Work task: Use the entries below to count the lines that hold the word "gfInv"; answer with the number only.

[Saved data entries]
"""
/-! ## One step of each command, on the vectors of 95_test_vectors.md -/

/-- R118: `NOP` leaves `STATUS = 0x06`. -/
theorem test_nop : answer (exec .nop ready) (fun t => (t.status.word, t.errcode)) = some (0x06, 0) := by decide
/-- V2: the upper operand bits are ignored. -/
theorem test_gfAdd : answer (exec .gfAdd (args 0x1FF 0x001)) (fun t => t.result) = some 0xFE := by decide
/-- V2. -/
theorem test_gfMul : answer (exec .gfMul (args 0x53 0xCA)) (fun t => t.result) = some 0x8F := by decide
/-- V2: reduction by the polynomial. -/
theorem test_gfMul_reduces : answer (exec .gfMul (args 0x80 0x02)) (fun t => t.result) = some 0x1D := by decide
/-- V2: `LOG[a] < LOG[b]` wraps. -/
theorem test_gfDiv : answer (exec .gfDiv (args 0x02 0x8E)) (fun t => t.result) = some 0x04 := by decide
/-- V2, 90_conflicts.md C3: `div(0, 0)` fails, `RESULT` unchanged, not `FATAL`. -/
theorem test_gfDiv_by_zero :
    answer (exec .gfDiv { args 0 0 with result := 0x99 }) (fun t => (t.result, t.errcode, t.status.word)) =
      some (0x99, 0x04, 0x0E) := by decide
/-- V2: `inverse(1)` reads `EXP[255]`. -/
theorem test_gfInv_one : answer (exec .gfInv (args 0x01 0)) (fun t => t.result) = some 0x01 := by decide
/-- V2. -/
theorem test_gfInv : answer (exec .gfInv (args 0x53 0)) (fun t => t.result) = some 0x8C := by decide
/-- V3: `gpow(3, 2)`, `gpow(0, 0)`, `gpow(0, 5)`, `gpow(2, 255)`. -/
theorem test_gpow : (ready.gpow 3 2, ready.gpow 0 0, ready.gpow 0 5, ready.gpow 2 255) = (0x05, 0x01, 0x00, 0x01) := by
  decide
/-- V5: `mat.gen m0, 2, 2`. -/
theorem test_matGen : codeAndBytes (exec (.matGen 0) (args 2 2)) 0x20000 8 = some (0, g22) := by decide +kernel
/-- V5: the sum does not wrap. -/
theorem test_matGen_sum : answer (exec (.matGen 0) (args 0xFFFFFFFF 1)) (fun t => t.errcode) = some 0x08 := by decide
/-- V5: `mat.sub m0, m0, [1]` in place; bytes 2 to 7 stay. -/
theorem test_matSub_in_place :
    codeAndBytes (exec (.matSub 0 0) (put (withMat (args 1 0) 0 4 2 g22) 0x1000 [0x01])) 0x20000 8 =
      some (0, [0x00, 0x01, 0x00, 0x01, 0x03, 0x02, 0x02, 0x03]) := by decide +kernel
/-- V5: row index 4 of 4 rows. -/
theorem test_matSub_index :
    answer (exec (.matSub 1 0) (put (withMat (args 1 0) 0 4 2 g22) 0x1000 [0x04]))
      (fun t => (t.errcode, t.status.word)) = some (0x0B, 0x0E) := by decide +kernel
/-- V5: a pivot swap. -/
theorem test_matInv_swap :
    codeAndBytes (exec (.matInv 2 1) (withMat ready 1 2 2 [0x00, 0x03, 0x02, 0x00])) 0x40000 4 =
      some (0, [0x00, 0x8E, 0xF4, 0x00]) := by decide +kernel
/-- V5: a singular matrix, row 0 = 2 times row 1. -/
theorem test_matInv_singular :
    answer (exec (.matInv 2 1) (withMat ready 1 2 2 [0x02, 0x04, 0x01, 0x02])) (fun t => (t.errcode, t.status.word)) =
      some (0x05, 0x0E) := by decide +kernel
/-- V5: a `2 × 3` by a `3 × 2` matrix. -/
theorem test_matMul :
    codeAndBytes (exec (.matMul 3 1 2) (withMat (withMat ready 1 2 3 [0x01, 0x02, 0x03, 0x04, 0x05, 0x06]) 2 3 2
      [0x01, 0x00, 0x00, 0x01, 0x01, 0x01])) 0x50000 4 = some (0, [0x02, 0x01, 0x02, 0x03]) := by decide +kernel
/-- V5: inner dimensions disagree, `FATAL`. -/
theorem test_matMul_fatal :
    answer (exec (.matMul 3 1 2) (withMat (withMat ready 1 2 3 []) 2 2 2 [])) (fun t => (t.errcode, t.status.word)) =
      some (0x07, 0x1E) := by decide
/-- V6: `rs.new 2, 1`. -/
theorem test_codecNew :
    answer (exec .codecNew (args 2 1)) (fun t => (t.cfgK, t.cfgM, t.status.word,
      (List.range 6).map fun i => t.byte (0x10000 + i))) =
      some (2, 1, 0x26, [0x01, 0x00, 0x00, 0x01, 0x03, 0x02]) := by decide +kernel
/-- V6: `(256, 0)` is rejected. -/
theorem test_codecNew_rejects : answer (exec .codecNew (args 256 0)) (fun t => (t.errcode, t.cfgK)) = some (0x01, 0) := by
  decide

/-- The configuration `(2, 1)` of V6 with the shards of V8's first row: slot 0 = `01 02`, slot 1 = `03 04`, slot 2 =
`05 0e`, slot 0 missing from the presence map. -/
def code21 : State :=
  { put (put (put (put (args 3 0) 0x10000 [0x01, 0x00, 0x00, 0x01, 0x03, 0x02]) 0x1000000 [0x01, 0x02])
      0x1001000 [0x03, 0x04]) 0x1002000 [0x05, 0x0E] with
    status := { ready.status with cfgValid := true }
    cfgK := 2
    cfgM := 1
    present := ready.present.set 0 0b110
    slotLen := ((ready.slotLen.set 0 2).set 1 2).set 2 2 }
"""
Solution to this problem: 2